▶ _YOUR TASK_: The listing below holds a line with "namespace Sys2Proof.Machine" and a later line with "decodes scales. -/". Write out those two lines and every line between them, exactly, and nothing else.

┌──

-- ==== Sys2Proof/Machine/Numbers.lean ====
section
/-!
DEFINITION. Number formats and arithmetic (R114-R138, R168-R170): exact values, the floating-point and narrow formats,
rounding, integers, DOTSUM, exact accumulation and the functions. Values are computed exactly and narrowed once.
-/
namespace Sys2Proof.Machine
open Sys2Proof

/-- A floating-point or narrow value: NaN, an infinity, or (-1)^neg * m * 2^e. -/
inductive FVal where
  | nan
  | inf (neg : Bool)
  | fin (neg : Bool) (m : Nat) (e : Int)
  deriving DecidableEq, Repr

/-- A binary format (R87, R116-R118). The IEEE types are formats of SPEC 2. -/
structure Fmt where
  sgn : Bool
  ebits : Nat
  mbits : Nat
  bias : Nat
  spec : Nat
  deriving DecidableEq, Repr

def Fmt.f64 : Fmt := { sgn := true, ebits := 11, mbits := 52, bias := 1023, spec := 2 }
def Fmt.f32 : Fmt := { sgn := true, ebits := 8, mbits := 23, bias := 127, spec := 2 }
def Fmt.f16 : Fmt := { sgn := true, ebits := 5, mbits := 10, bias := 15, spec := 2 }
def Fmt.bf16 : Fmt := { sgn := true, ebits := 8, mbits := 7, bias := 127, spec := 2 }
/-- E4M3 and E2M1 as R371 decodes weights, E4M3 also as R120 decodes scales. -/
def Fmt.e4m3 : Fmt := { sgn := true, ebits := 4, mbits := 3, bias := 7, spec := 1 }
def Fmt.e2m1 : Fmt := { sgn := true, ebits := 2, mbits := 1, bias := 1, spec := 0 }

/-- The bits of a code (R116). -/
def Fmt.width (f : Fmt) : Nat := (if f.sgn then 1 else 0) + f.ebits + f.mbits

/-- The largest magnitude code that is not special (R118). -/
def Fmt.maxCode (f : Fmt) : Nat :=
  if f.spec = 0 then 2 ^ (f.ebits + f.mbits) - 1
  else if f.spec = 1 then 2 ^ (f.ebits + f.mbits) - 2
  else (2 ^ f.ebits - 1) * 2 ^ f.mbits - 1

/-- The exponent of the lowest mantissa bit of a subnormal (R117). -/
def Fmt.emin (f : Fmt) : Int := 1 - (f.bias : Int) - (f.mbits : Int)

/-- The value of a code (R117, R118). -/
def Fmt.decode (f : Fmt) (c : Nat) : FVal :=
  let m := c % 2 ^ f.mbits
  let e := c / 2 ^ f.mbits % 2 ^ f.ebits
  let neg := f.sgn && (c / 2 ^ (f.ebits + f.mbits) % 2 == 1)
  let top := e == 2 ^ f.ebits - 1
  if f.spec = 1 ∧ top = true ∧ m = 2 ^ f.mbits - 1 then .nan
  else if f.spec = 2 ∧ top = true then (if m = 0 then .inf neg else .nan)
  else if e = 0 then .fin neg m f.emin
  else .fin neg (2 ^ f.mbits + m) (f.emin + (e - 1 : Nat))

/-- The code of a NaN result (R118, R127). -/
def Fmt.nanCode (f : Fmt) : Nat :=
  if f.spec = 0 then 0
  else if f.spec = 1 then 2 ^ (f.ebits + f.mbits) - 1
  else if f.mbits = 0 then 0
  else (2 ^ f.ebits - 1) * 2 ^ f.mbits + 2 ^ (f.mbits - 1)

/-- A magnitude code with its sign; an unsigned format writes a negative result as +0 (R119). -/
def Fmt.withSign (f : Fmt) (neg : Bool) (c : Nat) : Nat :=
  if neg then (if f.sgn then 2 ^ (f.ebits + f.mbits) + c else 0) else c

/-- The rounding modes of R84. -/
inductive Rnd where
  | rne | rtz | rdn | rup | rna | rsto
  deriving DecidableEq, Repr

def Rnd.ofCode (n : Nat) : Rnd :=
  if n = 0 then .rne else if n = 1 then .rtz else if n = 2 then .rdn else if n = 3 then .rup else if n = 4 then .rna
  else .rsto

/-- How an instruction rounds: mode, SAT, FTZ, and the stream word of this rounding (R122-R126). -/
structure RCtx where
  rnd : Rnd
  sat : Bool
  ftz : Bool
  word : Nat
  deriving DecidableEq, Repr

/-- Round to nearest even, nothing flushed or saturated: the mode of the samplers and overprint (R267, R382). -/
def RCtx.plain : RCtx := { rnd := .rne, sat := false, ftz := false, word := 0 }

/-- Whether the discarded part moves a magnitude away from zero (R122, R123): `q` is the kept part, the discarded part
is `rem / 2^sh` of a unit. In a format with no mantissa bit a kept part of 1 counts as odd: DESIGN CHOICE, log entry 47. -/
def roundsUp (r : Rnd) (word : Nat) (neg : Bool) (q rem sh : Nat) : Bool :=
  if rem = 0 then false
  else match r with
    | .rne => 2 ^ sh < 2 * rem || (2 * rem == 2 ^ sh && q % 2 == 1)
    | .rtz => false
    | .rdn => neg
    | .rup => !neg
    | .rna => 2 ^ sh ≤ 2 * rem
    | .rsto => 2 ^ 32 ≤ rem * 2 ^ 32 / 2 ^ sh + word

/-- A nonzero magnitude m * 2^e cut at the bit of weight 2^lsb and rounded there; far below that bit the discarded part
is a fraction smaller than 2^-40 of a unit. -/
def roundAt (r : Rnd) (word : Nat) (neg : Bool) (m : Nat) (e lsb : Int) : Nat :=
  if lsb ≤ e then m * 2 ^ (e - lsb).toNat
  else
    let sh := (lsb - e).toNat
    let len := Nat.log2 m + 1
    if len + 40 < sh then (if roundsUp r word neg 0 1 41 then 1 else 0)
    else
      let q := m / 2 ^ sh
      q + (if roundsUp r word neg q (m % 2 ^ sh) sh then 1 else 0)

/-- What an overflow becomes (R124). -/
def Fmt.overflow (f : Fmt) (c : RCtx) (neg : Bool) : Nat :=
  let max := f.withSign neg f.maxCode
  let inf := f.withSign neg ((2 ^ f.ebits - 1) * 2 ^ f.mbits)
  if c.sat = true ∨ f.spec ≠ 2 then max
  else match c.rnd with
    | .rne | .rna | .rsto => inf
    | .rtz => max
    | .rdn => if neg then inf else max
    | .rup => if neg then max else inf

/-- The code a value is written as (R118, R119, R122-R124, R126). `flush` is FTZ where it applies to the result type. -/
def Fmt.round (f : Fmt) (c : RCtx) (flush : Bool) (x : FVal) : Nat :=
  match x with
  | .nan => f.nanCode
  | .inf neg => if f.spec = 2 then f.withSign neg ((2 ^ f.ebits - 1) * 2 ^ f.mbits) else f.withSign neg f.maxCode
  | .fin neg m e =>
    if m = 0 then f.withSign neg 0
    else
      let top := e + (Nat.log2 m : Int)
      if (f.bias : Int) + 2 ^ f.ebits + 64 < top then f.overflow c neg
      else
        let lsb := if f.ebits = 0 then f.emin else max f.emin (top - (f.mbits : Int))
        let q := roundAt c.rnd c.word neg m e lsb
        let code := (lsb - f.emin).toNat * 2 ^ f.mbits + q
        if f.maxCode < code then f.overflow c neg
        else if flush = true ∧ code < 2 ^ f.mbits then f.withSign neg 0
        else f.withSign neg code

/-- A subnormal operand read as a zero of its sign (R126): `c` is its code in an IEEE format. -/
def Fmt.flushIn (f : Fmt) (ftz : Bool) (c : Nat) : Nat :=
  if ftz = true ∧ c / 2 ^ f.mbits % 2 ^ f.ebits = 0 then c - c % 2 ^ f.mbits else c

/-- The value of an IEEE operand under FTZ (R126). -/
def Fmt.read (f : Fmt) (ftz : Bool) (c : Nat) : FVal := f.decode (f.flushIn ftz c)

/-! Exact operations on values (R128). -/

def FVal.neg : FVal → FVal
  | .nan => .nan
  | .inf n => .inf (!n)
  | .fin n m e => .fin (!n) m e

def FVal.abs : FVal → FVal
  | .nan => .nan
  | .inf _ => .inf false
  | .fin _ m e => .fin false m e

def FVal.isNan : FVal → Bool
  | .nan => true
  | _ => false

def FVal.isZero : FVal → Bool
  | .fin _ 0 _ => true
  | _ => false

def FVal.isNeg : FVal → Bool
  | .nan => false
  | .inf n => n
  | .fin n _ _ => n

def FVal.zero : FVal := .fin false 0 0

/-- The value of an integer. -/
def FVal.ofInt (x : Int) : FVal := .fin (decide (x < 0)) x.natAbs 0

def FVal.mul : FVal → FVal → FVal
  | .nan, _ => .nan
  | _, .nan => .nan
  | .inf a, .inf b => .inf (xor a b)
  | .inf a, .fin b m _ => if m = 0 then .nan else .inf (xor a b)
  | .fin a m _, .inf b => if m = 0 then .nan else .inf (xor a b)
  | .fin a m e, .fin b n k => .fin (xor a b) (m * n) (e + k)

/-- A signed multiple of 2^e. -/
def signedAt (neg : Bool) (m : Nat) (e at_ : Int) : Int :=
  let v : Int := (m * 2 ^ (e - at_).toNat : Nat)
  if neg then -v else v

/-- Exact sum; an exact zero of terms that are not zeros of one sign is +0, or -0 under RDN (R128). -/
def FVal.add (rdn : Bool) : FVal → FVal → FVal
  | .nan, _ => .nan
  | _, .nan => .nan
  | .inf a, .inf b => if a = b then .inf a else .nan
  | .inf a, .fin _ _ _ => .inf a
  | .fin _ _ _, .inf b => .inf b
  | .fin a m e, .fin b n k =>
    if m = 0 then (if n = 0 then .fin (if a = b then a else rdn) 0 0 else .fin b n k)
    else if n = 0 then .fin a m e
    else
      let lo := min e k
      let s := signedAt a m e lo + signedAt b n k lo
      if s = 0 then .fin rdn 0 0 else .fin (decide (s < 0)) s.natAbs lo

/-- The exact sum of a list on one grid, for terms that are all finite. -/
def FVal.sub (rdn : Bool) (a b : FVal) : FVal := FVal.add rdn a b.neg

def FVal.fma (rdn : Bool) (a b d : FVal) : FVal := FVal.add rdn (FVal.mul a b) d

/-- Numerical order of two values that are not NaN; -0 equals +0. -/
def FVal.le : FVal → FVal → Bool
  | .nan, _ => false
  | _, .nan => false
  | .inf a, .inf b => a || !b
  | .inf a, .fin _ _ _ => a
  | .fin _ _ _, .inf b => !b
  | .fin a m e, .fin b n k =>
    let lo := min e k
    decide (signedAt a m e lo ≤ signedAt b n k lo)

def FVal.lt (a b : FVal) : Bool := FVal.le a b && !FVal.le b a
def FVal.eq (a b : FVal) : Bool := FVal.le a b && FVal.le b a

/-- minimumNumber and maximumNumber (R128): the non-NaN operand, and -0 below +0. -/
def FVal.min (a b : FVal) : FVal :=
  if a.isNan then b else if b.isNan then a
  else if a.isZero && b.isZero then (if a.isNeg then a else b)
  else if FVal.le a b then a else b

def FVal.max (a b : FVal) : FVal :=
  if a.isNan then b else if b.isNan then a
  else if a.isZero && b.isZero then (if a.isNeg then b else a)
  else if FVal.le a b then b else a

/-! Division and roots: the quotient or root to 200 bits with a sticky bit below them, which every rounding of R122 and
R123 to a format of at most 53 bits rounds as it rounds the exact value. -/

def FVal.div : FVal → FVal → FVal
  | .nan, _ => .nan
  | _, .nan => .nan
  | .inf _, .inf _ => .nan
  | .inf a, .fin b _ _ => .inf (xor a b)
  | .fin a _ _, .inf b => .fin (xor a b) 0 0
  | .fin a m e, .fin b n k =>
    if n = 0 then (if m = 0 then .nan else .inf (xor a b))
    else
      let num := m * 2 ^ (200 + Nat.log2 n)
      .fin (xor a b) (2 * (num / n) + (if num % n = 0 then 0 else 1)) (e - k - 201 - (Nat.log2 n : Int))

/-- The integer square root of `x`, its bits found from bit `i` - 1 down. -/
def isqrtFrom : Nat → Nat → Nat → Nat
  | 0, _, r => r
  | i + 1, x, r => isqrtFrom i x (if (r + 2 ^ i) * (r + 2 ^ i) ≤ x then r + 2 ^ i else r)

def isqrt (x : Nat) : Nat := isqrtFrom (Nat.log2 x / 2 + 1) x 0

def FVal.sqrt : FVal → FVal
  | .nan => .nan
  | .inf n => if n then .nan else .inf false
  | .fin n m e =>
    if m = 0 then .fin n 0 0
    else if n then .nan
    else
      let odd : Nat := if e % 2 = 0 then 0 else 1
      let x := m * 2 ^ (400 + odd)
      let r := isqrt x
      .fin false (2 * r + (if r * r = x then 0 else 1)) ((e - (odd : Int)) / 2 - 201)

def FVal.rsq : FVal → FVal
  | .nan => .nan
  | .inf n => if n then .nan else .fin false 0 0
  | .fin n m e =>
    if m = 0 then .inf n
    else if n then .nan
    else
      let odd : Nat := if e % 2 = 0 then 0 else 1
      -- 1 / sqrt(m 2^odd 2^(e - odd)), to (400 + log2 m) / 2 bits
      let d := m * 2 ^ odd
      let k := 200 + Nat.log2 d
      let r := isqrt (2 ^ (2 * k) / d)
      .fin false (2 * r + (if r * r * d = 2 ^ (2 * k) then 0 else 1)) (-((e - (odd : Int)) / 2) - (k : Int) - 1)

/-- An integral value by a rounding mode: destination precision 1 (R122, R138, R170). The magnitude and the sign. -/
def roundToInt (c : RCtx) (neg : Bool) (m : Nat) (e : Int) : Nat :=
  if m = 0 then 0 else roundAt c.rnd c.word neg m e 0

/-- The integer a finite value rounds to; a magnitude beyond 2^200 stands for any larger one, for clamping. -/
def FVal.toInt (c : RCtx) : FVal → Int
  | .nan => 0
  | .inf n => if n then -(2 ^ 200) else 2 ^ 200
  | .fin n m e =>
    if 200 < e + (Nat.log2 m : Int) then (if m = 0 then 0 else if n then -(2 ^ 200) else 2 ^ 200)
    else
      let v : Int := (roundToInt c n m e : Nat)
      if n then -v else v

/-- `rint` (R170). -/
def FVal.rint (c : RCtx) : FVal → FVal
  | .nan => .nan
  | .inf n => .inf n
  | .fin n m e => if 0 ≤ e then .fin n m e else .fin n (roundToInt c n m e) 0

/-- The largest integer not above a finite value. -/
def FVal.floor : FVal → Int
  | .fin n m e => FVal.toInt { RCtx.plain with rnd := .rdn } (.fin n m e)
  | _ => 0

└──

▶ _EXERCISE RESPONSE_:
namespace Sys2Proof.Machine
open Sys2Proof

/-- A floating-point or narrow value: NaN, an infinity, or (-1)^neg * m * 2^e. -/
inductive FVal where
  | nan
  | inf (neg : Bool)
  | fin (neg : Bool) (m : Nat) (e : Int)
  deriving DecidableEq, Repr

/-- A binary format (R87, R116-R118). The IEEE types are formats of SPEC 2. -/
structure Fmt where
  sgn : Bool
  ebits : Nat
  mbits : Nat
  bias : Nat
  spec : Nat
  deriving DecidableEq, Repr

def Fmt.f64 : Fmt := { sgn := true, ebits := 11, mbits := 52, bias := 1023, spec := 2 }
def Fmt.f32 : Fmt := { sgn := true, ebits := 8, mbits := 23, bias := 127, spec := 2 }
def Fmt.f16 : Fmt := { sgn := true, ebits := 5, mbits := 10, bias := 15, spec := 2 }
def Fmt.bf16 : Fmt := { sgn := true, ebits := 8, mbits := 7, bias := 127, spec := 2 }
/-- E4M3 and E2M1 as R371 decodes weights, E4M3 also as R120 decodes scales. -/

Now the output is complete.